**Description of the task**
In the data below, one line contains "body)) else none" and a later one contains "fit 8 data))". Print both, with every line between them, exactly and alone.

**Data shown**
-- ==== Sys2Proof/Machine/Assembler.lean ====
section
/-! DEFINITION. The assembly language (30_encoding.md R75) and its pseudo-instructions (R76): a line's abstract form,
its expansion, its bytes, and the reading of program text (DESIGN CHOICE, assumption 12, on its details). It is
notation for command streams, not part of the block. -/

namespace Sys2Proof.Machine

/-! ### Lines -/

/-- A line of R75's table, with its operands as the numbers written. -/
inductive AsmCore where
  | start (mfr prod pip sensor : Nat)
  | append (bytes : List Nat)
  | sealMessage
  | validate
  | next
  | reset
  | crc (lo hi : Nat)
  | bwr (addr data : Nat)
  | brd (addr : Nat)
  /-- `.byte b`: a raw byte. -/
  | byte (b : Nat)
  deriving DecidableEq, Repr

/-- A line of a program: a line of R75, or a pseudo-instruction of R76. -/
inductive AsmLine where
  | core (c : AsmCore)
  /-- `rec tag, [p0, ...]`. -/
  | record (tag : Nat) (payload : List Nat)
  /-- `wrbuf addr, [d0, ...]`. -/
  | wrbuf (addr : Nat) (data : List Nat)
  /-- `rdbuf addr, n`. -/
  | rdbuf (addr n : Nat)
  /-- `crcbuf start, n`. -/
  | crcbuf (start n : Nat)
  deriving DecidableEq, Repr

/-- An operand in its field; the assembler refuses one that does not fit (R75). -/
def fit (bits n : Nat) : Option (BitVec bits) := if n < 2 ^ bits then some (BitVec.ofNat bits n) else none

/-- The bytes of a list operand. -/
def fitBytes : List Nat → Option (List Byte)
  | [] => some []
  | n :: ns => do
    let b ← fit 8 n
    let bs ← fitBytes ns
    return b :: bs

/-- One BWR a byte, at rising addresses (R76). -/
def expandWrbuf (addr : Nat) : List Nat → List AsmCore
  | [] => []
  | d :: ds => .bwr addr d :: expandWrbuf (addr + 1) ds

/-- `n` BRDs at rising addresses (R76). -/
def expandRdbuf (addr : Nat) : Nat → List AsmCore
  | 0 => []
  | n + 1 => .brd addr :: expandRdbuf (addr + 1) n

/-- The expansion of a line (R76). -/
def AsmLine.expand : AsmLine → Option (List AsmCore)
  | .core c => some [c]
  | .record tag payload =>
    if payload.length ≤ 253 then some [.append ((payload.length + 2) :: tag :: payload)] else none
  | .wrbuf addr data => some (expandWrbuf addr data)
  | .rdbuf addr n => some (expandRdbuf addr n)
  | .crcbuf start n => some [.crc start (start + n)]

/-- The bytes of a line of R75. An `append` list has exactly max(L, 1) bytes. -/
def AsmCore.assemble : AsmCore → Option (List Byte)
  | .start mfr prod pip sensor => do
    return encode (.start (← fit 8 mfr) (← fit 8 prod) (← fit 16 pip) (← fit 24 sensor))
  | .append bytes => do
    match ← fitBytes bytes with
    | [] => none
    | len :: body => if (Instr.append len body).wf then some (encode (.append len body)) else none
  | .sealMessage => some (encode .sealMessage)
  | .validate => some (encode .validate)
  | .next => some (encode .next)
  | .reset => some (encode .reset)
  | .crc lo hi => do return encode (.crc (← fit 16 lo) (← fit 16 hi))
  | .bwr addr data => do return encode (.bwr (← fit 16 addr) (← fit 8 data))
  | .brd addr => do return encode (.brd (← fit 16 addr))
  | .byte b => do return [← fit 8 b]

/-- The bytes of several lines of R75. -/
def assembleCores : List AsmCore → Option (List Byte)
  | [] => some []
  | c :: cs => do
    let b ← c.assemble
    let bs ← assembleCores cs
    return b ++ bs

/-- The bytes of a line. -/
def AsmLine.assemble (l : AsmLine) : Option (List Byte) := l.expand.bind assembleCores

/-- The command stream of a program. -/
def assembleProgram : List AsmLine → Option (List Byte)
  | [] => some []
  | l :: ls => do
    let b ← l.assemble
    let bs ← assembleProgram ls
    return b ++ bs

/-- The line that writes a command. -/
def AsmCore.ofInstr : Instr → AsmCore
  | .start mfr prod pip sensor => .start mfr.toNat prod.toNat pip.toNat sensor.toNat
  | .append len body => .append (len.toNat :: body.map BitVec.toNat)
  | .sealMessage => .sealMessage
  | .validate => .validate
  | .next => .next
  | .reset => .reset
  | .crc lo hi => .crc lo.toNat hi.toNat
  | .bwr addr data => .bwr addr.toNat data.toNat
  | .brd addr => .brd addr.toNat

/-! ### Text -/

/-- A token of a line. -/
inductive AsmToken where
  | word (w : List Char)
  | number (n : Nat)
  | comma
  | listOpen
  | listClose
  deriving DecidableEq, Repr

/-- The value of a digit in a base of at most 16; both cases of the hexadecimal letters are read. -/
def digitIn (base : Nat) (c : Char) : Option Nat :=
  let v :=
    if 0x30 ≤ c.toNat ∧ c.toNat ≤ 0x39 then c.toNat - 0x30
    else if 0x61 ≤ c.toNat ∧ c.toNat ≤ 0x66 then c.toNat - 0x61 + 10
    else if 0x41 ≤ c.toNat ∧ c.toNat ≤ 0x46 then c.toNat - 0x41 + 10
    else base
  if v < base then some v else none

/-- The value of a digit sequence, most significant first, after the value `acc` of the digits before it. -/
def digitsIn (base acc : Nat) : List Char → Option Nat
  | [] => some acc
  | c :: cs => do
    let d ← digitIn base c
    digitsIn base (acc * base + d) cs

/-- Numbers are decimal, or hexadecimal with a 0x prefix (R75). -/
def readNumber : List Char → Option Nat
  | ['0', 'x'] => none
  | '0' :: 'x' :: ds => digitsIn 16 0 ds
  | ds => digitsIn 10 0 ds

/-- A run of characters between separators: a number if it begins with a digit, else a word. -/
def readWord : List Char → Option (List AsmToken)
  | [] => some []
  | c :: cs =>
    if (digitIn 10 c).isSome then (readNumber (c :: cs)).map fun n => [.number n] else some [.word (c :: cs)]

/-- The tokens of a line, after the characters `acc` of a run still open. `;` starts a comment (R75). -/
def lexFrom (acc : List Char) : List Char → Option (List AsmToken)
  | [] => readWord acc
  | c :: cs =>
    if c = ';' then readWord acc
    else if c = ' ' ∨ c = '\t' ∨ c = '\r' then do return (← readWord acc) ++ (← lexFrom [] cs)
    else if c = ',' then do return (← readWord acc) ++ .comma :: (← lexFrom [] cs)
    else if c = '[' then do return (← readWord acc) ++ .listOpen :: (← lexFrom [] cs)
    else if c = ']' then do return (← readWord acc) ++ .listClose :: (← lexFrom [] cs)
    else lexFrom (acc ++ [c]) cs

/-- An operand as written: a number or a byte list. -/
inductive AsmOperand where
  | number (n : Nat)
  | bytes (ns : List Nat)
  deriving DecidableEq, Repr

/-- The rest of a byte list, from a number on, up to its closing bracket. -/
def parseItems : List AsmToken → Option (List Nat × List AsmToken)
  | .number n :: .listClose :: rest => some ([n], rest)
  | .number n :: .comma :: rest => (parseItems rest).map fun r => (n :: r.1, r.2)
  | _ => none

/-- A byte list after its opening bracket. -/
def parseList : List AsmToken → Option (List Nat × List AsmToken)
  | .listClose :: rest => some ([], rest)
  | ts => parseItems ts

/-- Operands separated by commas; `fuel` bounds their number. -/
def parseOperands : Nat → List AsmToken → Option (List AsmOperand)
  | 0, _ => none
  | _ + 1, [.number n] => some [.number n]
  | fuel + 1, .number n :: .comma :: rest => (parseOperands fuel rest).map (.number n :: ·)
  | fuel + 1, .listOpen :: rest =>
    match parseList rest with
    | some (ns, []) => some [.bytes ns]
    | some (ns, .comma :: rest') => (parseOperands fuel rest').map (.bytes ns :: ·)
    | _ => none
  | _ + 1, _ => none

/-- The line a mnemonic and its operands make (R75, R76); mnemonics are lower case. -/
def makeLine : List Char → List AsmOperand → Option AsmLine
  | ['s', 't', 'a', 'r', 't'], [.number m, .number p, .number q, .number s] => some (.core (.start m p q s))
  | ['a', 'p', 'p', 'e', 'n', 'd'], [.bytes bs] => some (.core (.append bs))
  | ['s', 'e', 'a', 'l'], [] => some (.core .sealMessage)
  | ['v', 'a', 'l', 'i', 'd', 'a', 't', 'e'], [] => some (.core .validate)
  | ['n', 'e', 'x', 't'], [] => some (.core .next)
  | ['r', 'e', 's', 'e', 't'], [] => some (.core .reset)
  | ['c', 'r', 'c'], [.number lo, .number hi] => some (.core (.crc lo hi))
  | ['b', 'w', 'r'], [.number a, .number d] => some (.core (.bwr a d))
  | ['b', 'r', 'd'], [.number a] => some (.core (.brd a))
  | ['.', 'b', 'y', 't', 'e'], [.number b] => some (.core (.byte b))
  | ['r', 'e', 'c'], [.number t, .bytes ps] => some (.record t ps)
  | ['w', 'r', 'b', 'u', 'f'], [.number a, .bytes ds] => some (.wrbuf a ds)
  | ['r', 'd', 'b', 'u', 'f'], [.number a, .number n] => some (.rdbuf a n)
  | ['c', 'r', 'c', 'b', 'u', 'f'], [.number a, .number n] => some (.crcbuf a n)
  | _, _ => none

/-- The lines one line of text makes: none if it is blank or a comment, else one. -/
def parseLine (text : List Char) : Option (List AsmLine) := do
  match ← lexFrom [] text with
  | [] => return []
  | [.word w] => return [← makeLine w []]
  | .word w :: ts => return [← makeLine w (← parseOperands ts.length ts)]
  | _ => none

/-- The lines of a text, after the characters `acc` of a line still open. -/
def splitLines (acc : List Char) : List Char → List (List Char)
  | [] => [acc]
  | c :: cs => if c = '\n' then acc :: splitLines [] cs else splitLines (acc ++ [c]) cs

/-- The lines several lines of text make. -/
def parseLines : List (List Char) → Option (List AsmLine)
  | [] => some []
  | l :: ls => do return (← parseLine l) ++ (← parseLines ls)

/-- A program from its text: one command per line (R75). -/
def parseProgram (text : List Char) : Option (List AsmLine) := parseLines (splitLines [] text)

/-- The command stream a program's text assembles to; `none` if the assembler refuses it. -/
def assembleText (text : List Char) : Option (List Byte) := (parseProgram text).bind assembleProgram

end Sys2Proof.Machine
end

**Solution for this exercise**
    | len :: body => if (Instr.append len body).wf then some (encode (.append len body)) else none
  | .sealMessage => some (encode .sealMessage)
  | .validate => some (encode .validate)
  | .next => some (encode .next)
  | .reset => some (encode .reset)
  | .crc lo hi => do return encode (.crc (← fit 16 lo) (← fit 16 hi))
  | .bwr addr data => do return encode (.bwr (← fit 16 addr) (← fit 8 data))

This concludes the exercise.